◆ **Task directions**
Return, from the data that follows, each line that holds the word "cmdParts".

◆ **Data shown**
▬▬▬

-- ==== Sys2Proof/Machine/MemoryEvents.lean ====
section
/-! DEFINITION. The events of outstanding operations, engine commands and bonds: completions, remote responses, rows, starts and
formation (R100, R185, R206, R257, R258, R262, R266); and accesses that come from outside the package (R247, R376, R377). An event
that cannot happen in a state leaves the state as it is (assumption log 5). -/

namespace Sys2Proof.Machine

/-- What an event answers. -/
abbrev happens (s : State) : Host.Outcome State Fault Refusal := .next s

/-- An operation goes on as far as it may (R100, R185, R238). -/
def State.completeOp (s : State) (id : Nat) (inLC : Bool) : State :=
  match Table.get? s.ops id with
  | none => s
  | some o =>
    if o.op.inLC = inLC ∧ s.wgPresent o.wg = true ∧ s.opReady id o = true then
      let r := s.performOp id o
      if r.2 then r.1.finishOp id else r.1
    else s

/-- LOAD_COMPLETION (R100). -/
def execLoadCompletion (op : Nat) (s : State) := happens (s.completeOp op true)

/-- STORE_COMPLETION (R100). -/
def execStoreCompletion (op : Nat) (s : State) := happens (s.completeOp op false)

/-- The response to line n of an engine command arrives (R206, R381). -/
def State.respondCmd (s : State) (cmd n : Nat) : State :=
  match Table.get? s.cmds cmd with
  | none => s
  | some c =>
    match c.lines[n]? with
    | none => s
    | some l =>
      if l.sent && !l.answered then
        let s := s.modCmd cmd (fun c => { c with lines := c.lines.set n { l with answered := true } })
        (s.setSlots c.slotCore l.port (s.slotsUsed c.slotCore l.port - 1)).sendAll
      else s

/-- The response to line n of an operation arrives (R206): its slot is free again, and a waiting request may take it. -/
def State.respond (s : State) (op n : Nat) : State :=
  match Table.get? s.ops op with
  | none => s.respondCmd op n
  | some o =>
    match o.lines[n]? with
    | none => s
    | some l =>
      if l.sent && !l.answered then
        let core := ((s.wg? o.wg).map Wg.core).getD 0
        let s := s.modOp op (fun o => { o with lines := o.lines.set n { l with answered := true } })
        (s.setSlots core l.port (s.slotsUsed core l.port - 1)).sendWaiting core
      else s

/-- REMOTE_RESPONSE (R206). -/
def execRemoteResponse (op line : Nat) (s : State) := happens (s.respond op line)

/-- n bytes of the device's own memory at an address of its own map, as another agent names them (R181, R182, R247). -/
def State.ownBytes (s : State) (a n : Nat) : Option (List Loc) :=
  allSome ((List.range n).map (fun i => (ownCanon s.skipped (a + i)).map Loc.phys))

/-- What lies outside the package makes its accesses one after the other, each an acquire and a release at SYS scope (assumption log 9): one of these
bytes meets something left behind that an earlier one comes after, or would write what an atomic left behind has read (R220, R240). -/
def State.outsideBarred (s : State) (writes : Bool) (ls : List Loc) : Bool :=
  s.heldMeets (· == .outside) ls || (writes && s.debts.any (fun d => d.locks ls))

/-- Such a read: what it reads hands on what its writer released at SYS scope, or what a DONE word stands for (R37, R239). -/
def State.outsideSees (s : State) (ls : List Loc) : State :=
  s.mapTrails (fun t =>
    if t.after.any (fun e => ls.any e.live.contains && s.reaches e 0) || t.held.any (fun c => ls.any (fun l => c == .done l)) then t.hold .outside
    else t)

/-- Such a write releases what earlier ones come after; an atomic leaves what its bytes hold of others. -/
def State.outsideMarks (s : State) (atomic : Bool) (ls : List Loc) : State :=
  s.mapTrails (fun t =>
    let t := if atomic then t else t.kill ls
    if t.held.contains .outside then
      t.add [{ id := s.serial, op := { ownAccessOf 0 0 .store false true .rc [] with lanes := [] }, via := [.sys], live := ls }]
    else t)

/-- Another agent's read of some bytes is answered with what they hold (R205, R376). One that comes after what is left behind has to wait. -/
def State.answerWith (s : State) (ls : Option (List Loc)) : State :=
  match ls with
  | some ls => if s.outsideBarred false ls then s else { s.outsideSees ls with answer := ls.map s.readLoc }
  | none => s

/-- Another agent's write of some bytes. -/
def State.outsideWrites (s : State) (ls : List Loc) (bs : List Byte) : State :=
  if s.outsideBarred true ls then s else (s.outsideMarks false ls).writeBytes ls bs

/-- INBOUND_DOMAIN_REQUEST (R205, R220, R247): an address outside the map reaches nothing. -/
def State.inbound (s : State) (r : DomainRequest) : State :=
  match r with
  | .read a n => s.answerWith (s.ownBytes a n)
  | .write a bs =>
    (match s.ownBytes a bs.length with
      | some ls => s.outsideWrites ls bs
      | none => s)
  | .atomic a fn wide value new =>
    let n := if wide then 8 else 4
    (match s.ownBytes a n with
      | some ls =>
        if a % n ≠ 0 ∨ s.outsideBarred true ls = true then s
        else
          (match amoNew fn (8 * n) (s.readLocs ls) value.toNat new.toNat with
            | some x => ((s.answerWith (some ls)).outsideMarks true ls).writeLocs ls x
            | none => s.answerWith (some ls))
      | none => s)

def execInboundDomainRequest (req : DomainRequest) (s : State) := happens (s.inbound req)

/-- The bytes of device memory that the host reaches at an address (R375, R376): HBM through either window in the CXL modes, through the
linear window only in the PCIe modes, and CMEM. -/
def State.hostBytes (s : State) (a n : Nat) : Option (List Loc) :=
  let inter := decide (interBase ≤ a) && decide (a < interEnd)
  if inter && (s.portMode == .pcie6 || s.portMode == .pcie5) then none else s.ownBytes a n

/-- HOST_DEVICE_ACCESS (R247, R376). -/
def State.hostAccess (s : State) (a : HostAccess) : State :=
  match a.write with
  | none => s.answerWith (s.hostBytes a.addr a.size)
  | some bs =>
    (match s.hostBytes a.addr bs.length with
      | some ls => s.outsideWrites ls bs
      | none => s)

def execHostDeviceAccess (acc : HostAccess) (s : State) := happens (s.hostAccess acc)

/-- COPY_ROW_LANDING (R261, R262). -/
def State.landNext (s : State) (id : Nat) : State :=
  match Table.get? s.cmds id with
  | none => s
  | some c =>
    match c.kind.copyRows with
    | some rows => if c.state = .running ∧ c.cursor < rows ∧ s.wgPresent c.wg = true ∧ c.waitsRemote = false then
        s.requestNext c (c.nextRanges 0) (fun s => s.copyRow id c)
      else s
    | none => s

/-- A receiver of a copy has its next row by itself (R262): what Input.receive names. -/
def State.landAt (s : State) (id m : Nat) : State :=
  match Table.get? s.cmds id with
  | none => s
  | some c =>
    if s.mayReceive c m then
      let j := Table.getD c.reached m 0
      if j < c.rowsRead.length then s.receiveRow id c m
      else s.requestNext c (c.kind.rowRanges (c.cursor + j)) (fun s => s.receiveRow id c m)
    else s

/-- Four bytes of a copy's row, or an element of a matrix command's, by themselves (R243, R261, R272): what Input.readWord and Input.writeWord
name. -/
def State.readWordOf (s : State) (id r i : Nat) : State :=
  match Table.get? s.cmds id with
  | none => s
  | some c => if c.kind.copyRows.isSome then s.readWord id c r i else s.readElem id c r i

def State.writeWordOf (s : State) (id m i : Nat) : State :=
  match Table.get? s.cmds id with
  | none => s
  | some c => s.writeWord id c m i

def execCopyRowLanding (cmd : Nat) (s : State) := happens (s.landNext cmd)

/-- An A row is admitted and added (R271): what Input.row names. -/
def State.admitRow (s : State) (id : Nat) : State :=
  match Table.get? s.cmds id with
  | none => s
  | some c =>
    match c.kind.mxRows with
    | some rows => if c.state = .running ∧ c.cursor < rows ∧ s.wgResident c.wg = true ∧ s.turnOf id c = true then
        s.mxRow id c
      else s
    | none => s

/-- A part of a command may be performed by itself: an MXLDB's elements are read in no order with the ends of earlier commands (R243, R272). -/
def State.partMay (s : State) (c : Cmd) : Bool := s.cmdGoes c && !c.waitsRemote

/-- The next part of a command is performed by itself (R195, R270, R277, R286), unless it has been. -/
def State.partOfCmd (s : State) (id : Nat) : State :=
  match Table.get? s.cmds id with
  | none => s
  | some c =>
    if s.partMay c = true ∧ c.cursor < c.parts then
      let ns := if c.aside.contains c.cursor then [] else [c.cursor]
      s.requestNext c (c.partRanges ns) (fun s => (s.cmdParts id c ns).modCmd id Cmd.nextPart)
    else s

/-- An MXLDB of a team that is being saved, whose engine has not come to it, reads what is left of its tile (R256). -/
def State.readTile (s : State) (id : Nat) : State :=
  match Table.get? s.cmds id with
  | none => s
  | some c =>
    match c.kind with
    | .mxldb _ _ _ _ _ =>
      if s.partMay c && !s.wgResident c.wg && !s.turnOf id c && !c.left.isEmpty then
        (s.cmdParts id c c.left).modCmd id (fun x => { x with cursor := x.parts, aside := [] })
      else s
    | _ => s

/-- A part of a command is performed out of turn (R195, R261): what Input.piece names. -/
def State.pieceOfCmd (s : State) (id n : Nat) : State :=
  match Table.get? s.cmds id with
  | none => s
  | some c =>
    if s.partMay c = true ∧ c.cursor ≤ n ∧ n < c.parts ∧ c.aside.contains n = false then
      s.requestNext c (c.partRanges [n]) (fun s => (s.cmdParts id c [n]).modCmd id (fun x => { x with aside := x.aside ++ [n] }))
    else s

/-- ENGINE_COMMAND_START (R258). -/
def State.beginCmd (s : State) (id : Nat) : State :=
  match Table.get? s.cmds id with
  | none => s
  | some c => if s.mayStart id c then s.startCmd id c else s

def execEngineCommandStart (cmd : Nat) (s : State) := happens (s.beginCmd cmd)

/-- ENGINE_COMMAND_COMPLETION (R257, R258). -/
def State.finishCmd (s : State) (id : Nat) : State :=
  match Table.get? s.cmds id with
  | none => s
  | some c =>
    if !s.mayComplete id c then s
    else if c.kind.copyRows.isSome then s.completeCmd id c
    else s.requestNext c (c.partRanges c.left) (fun s => s.completeCmd id c)

def execEngineCommandCompletion (cmd : Nat) (s : State) := happens (s.finishCmd cmd)

/-- BOND_FORMATION (R266). -/
def State.formBondAt (s : State) (core : Nat) : State :=
  match Table.get? s.bonds core with
  | none => s
  | some b => if s.mayForm core b then s.formNow core b else s

def execBondFormation (core : Nat) (s : State) := happens (s.formBondAt core)

/-- A refused commit (R311): the uncommitted steps take no effect and their fragment raises CAP_RECORD at the first of them. -/
def State.refuseSteps (s : State) (wid : Nat) (c : Capsule) : State :=
  let s := s.dropSteps wid c
  let s := s.modFrag c.frag (fun f => { f with wait := none, waitOps := [], due := none })
  match s.frag? c.frag with
  | none => s
  | some f =>
    if c.runs c.frag f then s.takeTrap c.frag c.refusal c.pending none false else s.holdRefusal c

/-- CAPSULE_STEP_COMMIT (R311): the oldest step of a warp's capsule commits, or the record refuses it. -/
def State.commitNext (s : State) (wid : Nat) : State :=
  match s.warp? wid with
  | none => s
  | some w =>
    match w.capsule with
    | none => s
    | some c =>
      match c.steps with
      | [] => s
      | st :: _ =>
        if !s.wgPresent w.wg || !s.mayCommit wid w st then s
        else if s.recordTakes w c st then s.commitStep wid c st
        else s.refuseSteps wid c

def execCapsuleStepCommit (warp : Nat) (s : State) := happens (s.commitNext warp)

end Sys2Proof.Machine
end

▬▬▬

◆ **Solution to the problem**
      s.requestNext c (c.partRanges ns) (fun s => (s.cmdParts id c ns).modCmd id Cmd.nextPart)
        (s.cmdParts id c c.left).modCmd id (fun x => { x with cursor := x.parts, aside := [] })
      s.requestNext c (c.partRanges [n]) (fun s => (s.cmdParts id c [n]).modCmd id (fun x => { x with aside := x.aside ++ [n] }))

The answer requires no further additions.